A *trie* is a tree which stores a set of strings,
with a leaf node for every string, and with
an internal node for every common prefix.
For example, ::


              [root]
               /  \
             [0]  [1]
             /      \
           [00]     [11]
           /   \      \
         0001  0010   [111]
                      /   \
                   1110   111101


The nodes with one child can also be
omitted for efficiency, i.e. ::


              [root]
               /  \
              /    \
             /      \
           [00]      \
           /   \      \
         0001  0010   [111]
                      /   \
                   1110   111101


A *hash trie* is a trie where the (bit)strings are
the *hashes* of the objects you actually
want to store.

A Merkle hash trie, then, is a hash trie stored
as a Merkle hash tree: The root and internal
nodes are labelled with the hash of their children.

In Storm, each node would be a Storm block, and
the root and internal nodes would contain the
block ids of their child nodes.

Obviously, we would also use Storm ids as the
hashes stored in the trie.

Hash tries can also be used to implement a
*mapping*, rather than a set: Then, each leaf node
stores a key/value pair (where both key and value
are hashes), and the key is used for traversing
the trie.

Merkle hash tries can be used to--

- give an efficient proof that a certain element
  is part of a set (this is what vanilla Merkle
  hash trees also do);
- give an efficient proof that a certain key
  maps to a certain value-- and *only* that value--
  in a mapping;
- give an efficient proof that a certain element
  or key doesn't exist in a set or mapping;
- given a whole trie, traverse the trie to
  find the value associated with a given key.

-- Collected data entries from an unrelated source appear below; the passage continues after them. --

-- ==== Sys2Proof/Tests/Slice0.lean ====
section
/-! SUPPORT. Tests: what well-formedness refuses, the worked cases of spec/, a small test for each command, and a
witness for the hypotheses of each statement. Every expected result is taken from spec/ or worked by hand from its
rules; the docstring says which. -/

open Sys2Proof Sys2Proof.Machine

namespace Sys2Proof.Tests

set_option Elab.async false
set_option maxRecDepth 20000

/-! ### Helpers -/

/-- The state that a command leaves. -/
def after (c : Instr) (s : State) : State :=
  match exec c s with
  | .next t => t
  | _ => s

/-- A part in RUN. -/
def running : State := { State.reset with startup := .run }

/-- A part in RUN at the instant of a block end, where port `p` holds the waiting request `r`. -/
def ready (p : PortId) (r : Request) : State :=
  ({ running with samplesDone := 32 } : State).onPort p fun x => { x with waiting := some r }

/-- A block end that names no order of its events: the works are done in their fixed order. -/
def order : List BlockEvent := []

/-- A request that is ready may be taken: the witness for every statement about taking a request. -/
theorem ready_takable (p : PortId) (r : Request) : Takable p r (ready p r) := by
  cases p <;> exact ⟨rfl, rfl, Or.inl rfl⟩

/-- A link in LOCKED with a fill of 128 and a fresh capture history. -/
def lockedLink (w : Nat) : Link :=
  { Link.reset w with
    state := .locked, written := 288, held := 256, readPos := some ⟨160, 0⟩, seq := 48,
    stamps := [⟨160, ⟨3, 2400128⟩, .play, 2, false⟩], gapDeadline := some 1180224 }

/-- The bytes of a feed block of one track at reel 3, frame 1,200, offset 0 (R165), all of whose samples are 1. -/
def blockBytes (l : LinkId) (seq : Byte) (records : List Byte) (count : Byte) (status : Byte) : List Byte :=
  let body := [marker l, seq, 1, 3, 0x04, 0xB0, 0, 0, 1, count] ++ (List.replicate 32 [0, 0, 1]).flatten ++ records ++
    [0, status]
  body ++ bytes16 (crc16 body).toNat

/-- The block's symbols after its START. -/
def blockSymbols (l : LinkId) (seq : Byte) (records : List Byte) (count status : Byte) : List Symbol :=
  (blockBytes l seq records count status).map Symbol.data

/-- The block that those bytes spell, without records. -/
def block (l : LinkId) (seq : Byte) : FeedBlock :=
  ⟨⟨seq, .play, ⟨3, 2400000⟩, 1, 0⟩, List.replicate 32 (1 :: List.replicate (linkWidth l - 1) 0), [], .ok, .unpulled⟩

/-- A part in RUN at an open block end, with both kinds of deadline at its instant. -/
def atOpenEnd : State :=
  { running with
    blockEndOpen := true, tick := 16384, blockCount := 1,
    linkA := { lockedLink 112 with gapDeadline := some 16384 },
    linkB := { Link.reset 112 with holdDeadline := some 16384 } }

/-- An open block end at which port `p`'s request `r` is due. -/
def dueAt (p : PortId) (r : Request) : State := atOpenEnd.onPort p fun x => { x with waiting := some r, due := true }

/-- A part in LOADING at an open block end at which port `p`'s request `r` is due. -/
def loadingAt (p : PortId) (r : Request) : State := { dueAt p r with startup := .loading }

/-- A request that waits in LOADING may be taken at a block end. -/
theorem loadingAt_takable (p : PortId) (r : Request) : TakableLoading p r (loadingAt p r) := by
  cases p <;> exact ⟨rfl, rfl, Or.inr ⟨rfl, rfl⟩⟩

/-- Link A the programme and link B a standby that has written `age` frames from the same frame on. -/
def pair (age : Nat) : State :=
  { running with
    linkA := lockedLink 112, linkB := { lockedLink 112 with written := BitVec.ofNat 32 (160 + age) },
    sel := { Selector.reset with cur := .on .A, inForce := .on .A } }

/-- A part in RUN whose link `l` is `x` and has had a START with the given capture. -/
def started (l : LinkId) (capture : Tick) (x : Link) : State :=
  running.setLink l { x with phase := .assemble capture [] }

/-! ### Well-formedness refuses each ill-formed operand -/

theorem test_wf_start : (Instr.startSymbol .A 512).wf = false := by decide +kernel

theorem test_wf_getSlot : (Instr.getSlot .A .room 256).wf = false := by decide +kernel

theorem test_wf_roomSlotSet :
    [Instr.roomSlotSet .C 256 0 0 0 [⟨0, 0⟩], .roomSlotSet .C 0 256 0 0 [⟨0, 0⟩], .roomSlotSet .C 0 0 65536 0 [⟨0, 0⟩],
      .roomSlotSet .C 0 0 0 256 [⟨0, 0⟩], .roomSlotSet .C 0 0 0 0 (List.replicate 82 ⟨0, 0⟩),
      .roomSlotSet .C 0 0 0 0 [⟨256, 0⟩], .roomSlotSet .C 0 0 0 0 [⟨0, 65536⟩]].all (fun i => !i.wf) = true := by
  decide +kernel

theorem test_wf_roomSlotGain :
    [Instr.roomSlotGain .C 256 0 0, .roomSlotGain .C 0 65536 0, .roomSlotGain .C 0 0 256,
      .roomSlotClear .C 256].all (fun i => !i.wf) = true := by decide +kernel

theorem test_wf_reads :
    [Instr.getMeters .A 256, .getCounters .A 256, .getStatus .A 256, .cueList .A 256].all (fun i => !i.wf) = true := by
  decide +kernel

theorem test_wf_cueAdd :
    [Instr.cueAdd .A ⟨256, some 1, none, none, .once, .notify⟩, .cueAdd .A ⟨1, some 256, none, none, .once, .notify⟩,
      .cueAdd .A ⟨1, none, some 65536, none, .once, .notify⟩, .cueAdd .A ⟨1, none, none, some 65536, .once, .notify⟩,
      .cueAdd .A ⟨1, some 1, none, none, .once, .programmeLevel 65536 0⟩,
      .cueAdd .A ⟨1, some 1, none, none, .once, .programmeLevel 0 256⟩,
      .cueAdd .A ⟨1, some 1, none, none, .once, .roomPush (some 65536) none 0⟩,
      .cueAdd .A ⟨1, some 1, none, none, .once, .roomPush none (some 65536) 0⟩,
      .cueAdd .A ⟨1, some 1, none, none, .once, .roomPush none none 256⟩,
      .cueAdd .A ⟨1, some 1, none, none, .once, .roomPop 256⟩,
      .cueAdd .A ⟨1, some 1, none, none, .once, .muteGroup 256 true⟩, .cueCancel .A 256].all (fun i => !i.wf) = true := by
  decide +kernel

"Efficient" means that for ``n`` elements in the trie,
the proofs need only ``O(log n)`` space (and time
to verify).

Also, the data structure leans itself to versioning:
Storing an updated version of a trie needs only
``O(log n)`` additional space per added/modified/deleted
entry.

Finally, the tree automatically approximately
balances itself (because the hashes are approximately
randomly distributed).

Applications could include, for example,
certificate revocation trees.


File format
===========

Below, a proposed file (block) format for hash tries,
able to represent both sets and mappings.

As proposed above, every node of the tree is one
Storm block. The file format is binary, because this
stuff is relatively space-intensive. Each block
starts with a type byte::

    0x00 -- branch node (may be the root)
    0x01 -- leaf node of set (one element)
    0x02 -- leaf node of map (key/value pair)

Any other type byte is a fatal error; a processor
must abort.

A *branch node* contains two hashes (bitprints
in binary form, which means 160+192 bits or 44 bytes).
The first is the child node for '0' bits, the second
the child node for '1' bits.

The empty tree is designated by 44 0x00 (zero) bytes.
If a branch node has only one child, the other child
is given as 44 zero bytes.

A *leaf node of set* contains a single hash, while
a *leaf node of map* contains two hashes, the first
being the key, the second being the value.

A trie is referred to by the root's block id.